The beginnings of artificial intelligence (AI) and its terminology can be credited to the Logic Theorist program created by researchers Allen Newell, Cliff Shaw and Herbert Simon in 1956. The Logic Theorist program was designed to emulate the problem-solving skills of human beings and was funded by the Research and Development (RAND) Corporation. Logic Theorist is considered to be the first AI program and was presented at the Dartmouth Summer Research Project on Artificial Intelligence (DSRPAI), Dartmouth College, New Hampshire, in 1956.
While AI relies primarily on programming algorithms that emulate human thinking, hardware is an equally important part of the equation. The three main hardware solutions for AI operations are field programmable gate arrays (FPGAs), graphics processing units (GPUs) and central processing units (CPUs).
Each option delivers its own strengths and has some limitations that we’ll explore further.

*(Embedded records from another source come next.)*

/-- R231, R235, R236: a held wait whose condition stands ends: the continuation runs on, and a satisfied barrier wait empties the L1. One that still fails counts a cycle, or after its last one takes WAIT_TIMEOUT, resumable (of a handler terminating, R350), with the wait's limit restored; one whose barrier was freed takes ACCESS_FAULT; what stands earlier in R342, a mark at a safe point among it, is left to be taken first. -/
def Obligations.HeldWaits : Prop :=
  ∀ (s : State) (w : Wait), s.core.mode = .held w →
    let u := s.waitUpdate w
    let back := (u.onCont u.selfKey fun c => { c with state := stRunning, held := none }).setMode .run
    let gone := match w.what with
      | .barrier b _ => decide ((s.barrier s.die b.toNat).job ≠ some s.jcb)
      | _ => false
    let before := s.boundaryTrap.isSome || (s.atSafePoint && (s.ctl.budget == 0 || s.marked.isSome))
    (u.waitHolds w = true → exec .waitConditionMet s = .next (match w.what with
      | .barrier _ _ => back.dropL1
      | _ => back)) ∧ back.dropL1.core.l1d = [] ∧
    (u.waitHolds w = false → exec .waitConditionMet s = .next u) ∧
    (s.waitHolds w = false → before = true → exec .waitTimeout s = .next s) ∧
    (s.waitHolds w = false → before = false → gone = false → w.rem ≠ 0 → exec .waitTimeout s = .next (s.setMode (.held { w with rem := w.rem - 1 }))) ∧
    (∀ c, s.self = some c → s.waitHolds w = false → before = false → gone = false → w.rem = 0 → ∃ t d, exec .waitTimeout s = .next t ∧
      (c.handlerOf = none → t.core.mode = .stopping whyTrap ∧ t.cont s.selfKey = some d ∧ d.reports = s.timeoutTrap w :: c.reports ∧ d.held = some { w with rem := w.lim }) ∧
      (c.handlerOf ≠ none → t.core.mode = .stopping whyFault)) ∧
    (s.waitHolds w = false → before = false → gone = true → ∃ t, exec .waitTimeout s = .next t ∧ t.core.mode = .stopping whyFault)

/-- R332 to R335, R342: at a safe point, BUDGET at zero takes BUDGET_EXHAUSTED, resumable; else a marked continuation leaves for its save. A count above SPBOUND takes SAFEPOINT_OVERDUE, terminating, where the next bundle would issue. A save whose time is over writes the slot, frees the core, and leaves a pre-empted continuation SAVED. -/
def Obligations.SafePoints : Prop :=
  ∀ (s : State) (c : Cont), s.self = some c →
    (s.atSafePoint = true → s.ctl.budget = 0 → c.handlerOf = none → ∃ t d, exec .budgetExhausted s = .next t ∧ t.core.mode = .stopping whyTrap ∧ t.cont s.selfKey = some d ∧
      d.reports = { cause := cBudget, pc := s.core.ctx.pc.toNat, resumable := true } :: c.reports) ∧
    (∀ m k, s.atSafePoint = true → s.ctl.budget ≠ 0 → c.mark = some m → s.sideMask = .ok (some k) → m < markCkpt →
      ∃ t, exec .safePoint s = .next t ∧ t.core.mode = .stopping whyPreempt ∧ t.core.ctx = s.core.ctx) ∧
    (s.core.mode = .run → s.core.rep = 0 → s.core.issueAt ≤ s.now → s.ctl.spbound.toNat < s.core.spCount → s.boundaryTrap = none → s.waitOver = true → s.wouldHold = false →
      ∃ t d, exec .safepointOverdue s = .next t ∧ t.core.mode = .stopping whyFault ∧ t.cont s.selfKey = some d ∧
        d.reports = { cause := cOverdue, pc := s.core.ctx.pc.toNat, info0 := s.core.spCount, info1 := s.ctl.spbound.toNat } :: c.reports) ∧
    (∀ u, s.core.mode = .saving whyPreempt → s.core.saveDone ≤ s.now → c.gang = none → s.saveFlaw = none → s.writePieces s.ctl.asid.toNat (slotAddr s s.jcb s.mySlot) s.savePieces = (u, none) →
      ∃ t d, exec .save s = .next t ∧ t.core.res = none ∧ t.core.mode = .idle ∧ t.mem = u.mem ∧ t.cont s.selfKey = some d ∧ d.state = stSaved ∧
        d.pc = s.core.ctx.pc ∧ d.budget = s.ctl.budget ∧ d.deadline = s.ctl.deadline)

Field programmable gate arrays (FPGAs) are types of integrated circuits with programmable hardware fabric. This differs from graphics processing units (GPUs) and central processing units (CPUs) in that the function circuitry inside an FPGA processor is not hard etched. This enables an FPGA processor to be programmed and updated as needed. This also gives designers the ability to build a neural network from scratch and structure the FPGA to best meet their needs.

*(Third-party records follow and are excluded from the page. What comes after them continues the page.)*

-- ==== Sys2Proof/Laws/PerInstr.lean ====
section
/-! SUPPORT. Per-instruction statements: encoding a well-formed operation and reading the words back gives the operation, in every slot class that holds it (R72 to R74, R79 to R82, R104 to R111). -/

namespace Sys2Proof.Laws
set_option Elab.async false

/-- Reading back what was encoded gives the operation: in every class that holds it, and as a tree. -/
def RoundTrip.Statement (i : Instr) : Prop :=
  (∀ c ∈ i.classes, i.wf = true → decodeSlot c (encodeWord i) (encodeExt i) = .ok i) ∧
    ∀ t, i.tree = some t → i.wf = true → decodeTree t.full (encodeTree i) = some i

/-! Fields. -/

theorem fld_eq {w lo n : Nat} {x : BitVec n} (h : w / 2 ^ lo % 2 ^ n = x.toNat) : fld w lo n = x := by
  apply BitVec.eq_of_toNat_eq; simp [fld, BitVec.toNat_ofNat, h]
theorem bit_eq {w i : Nat} {b : Bool} (h : w / 2 ^ i % 2 = b.toNat) : bit w i = b := by
  unfold bit; cases b <;> simp_all
theorem scope_code_lt (s : Scope) : s.code < 8 := by cases s <;> decide
theorem scope_ofCode_code (s : Scope) : Scope.ofCode s.code = some s := by cases s <;> rfl
theorem mulh_code_lt (s : MulhKind) : s.code < 4 := by cases s <;> decide
theorem mulh_ofCode_code (s : MulhKind) : MulhKind.ofCode s.code = some s := by cases s <;> rfl
theorem width_code_lt (s : Width) : s.code < 4 := by cases s <;> decide
theorem width_ofCode_code (s : Width) : Width.ofCode s.code = some s := by cases s <;> rfl
theorem ety_code_lt (s : ETy) : s.code < 8 := by cases s <;> decide
theorem etyOf_code (s : ETy) : etyOf s.code = some s := by cases s <;> rfl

The reprogrammable, reconfigurable architecture of FPGAs delivers key benefits to the ever-changing AI landscape, allowing designers to quickly test new and updated algorithms quickly. This delivers strong competitive advantages in speeding time to market and cost savings by not requiring the development and release of new hardware.

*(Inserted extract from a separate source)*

-- ==== Sys2Proof/Laws/Quant.lean ====
section
/-! SUPPORT. Quantisation: the model's QUANT and dequantisation, held against what R57 and R174 say of their values. -/

namespace Sys2Proof.Machine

FPGAs deliver a combination of speed, programmability and flexibility that translates into performance efficiencies by reducing the cost and complexities inherent in the development of application-specific integrated circuits (ASICs).
Key advantages FPGAs deliver include:
- Excellent performance with reduced latency advantages: FPGAs provide low latency as well as deterministic latency (DL). DL as a model will continuously produce the same output from an initial state or given starting condition. The DL provides a known response time which is critical for many applications with hard deadlines. This enables faster execution of real-time applications like speech recognition, video streaming and motion recognition.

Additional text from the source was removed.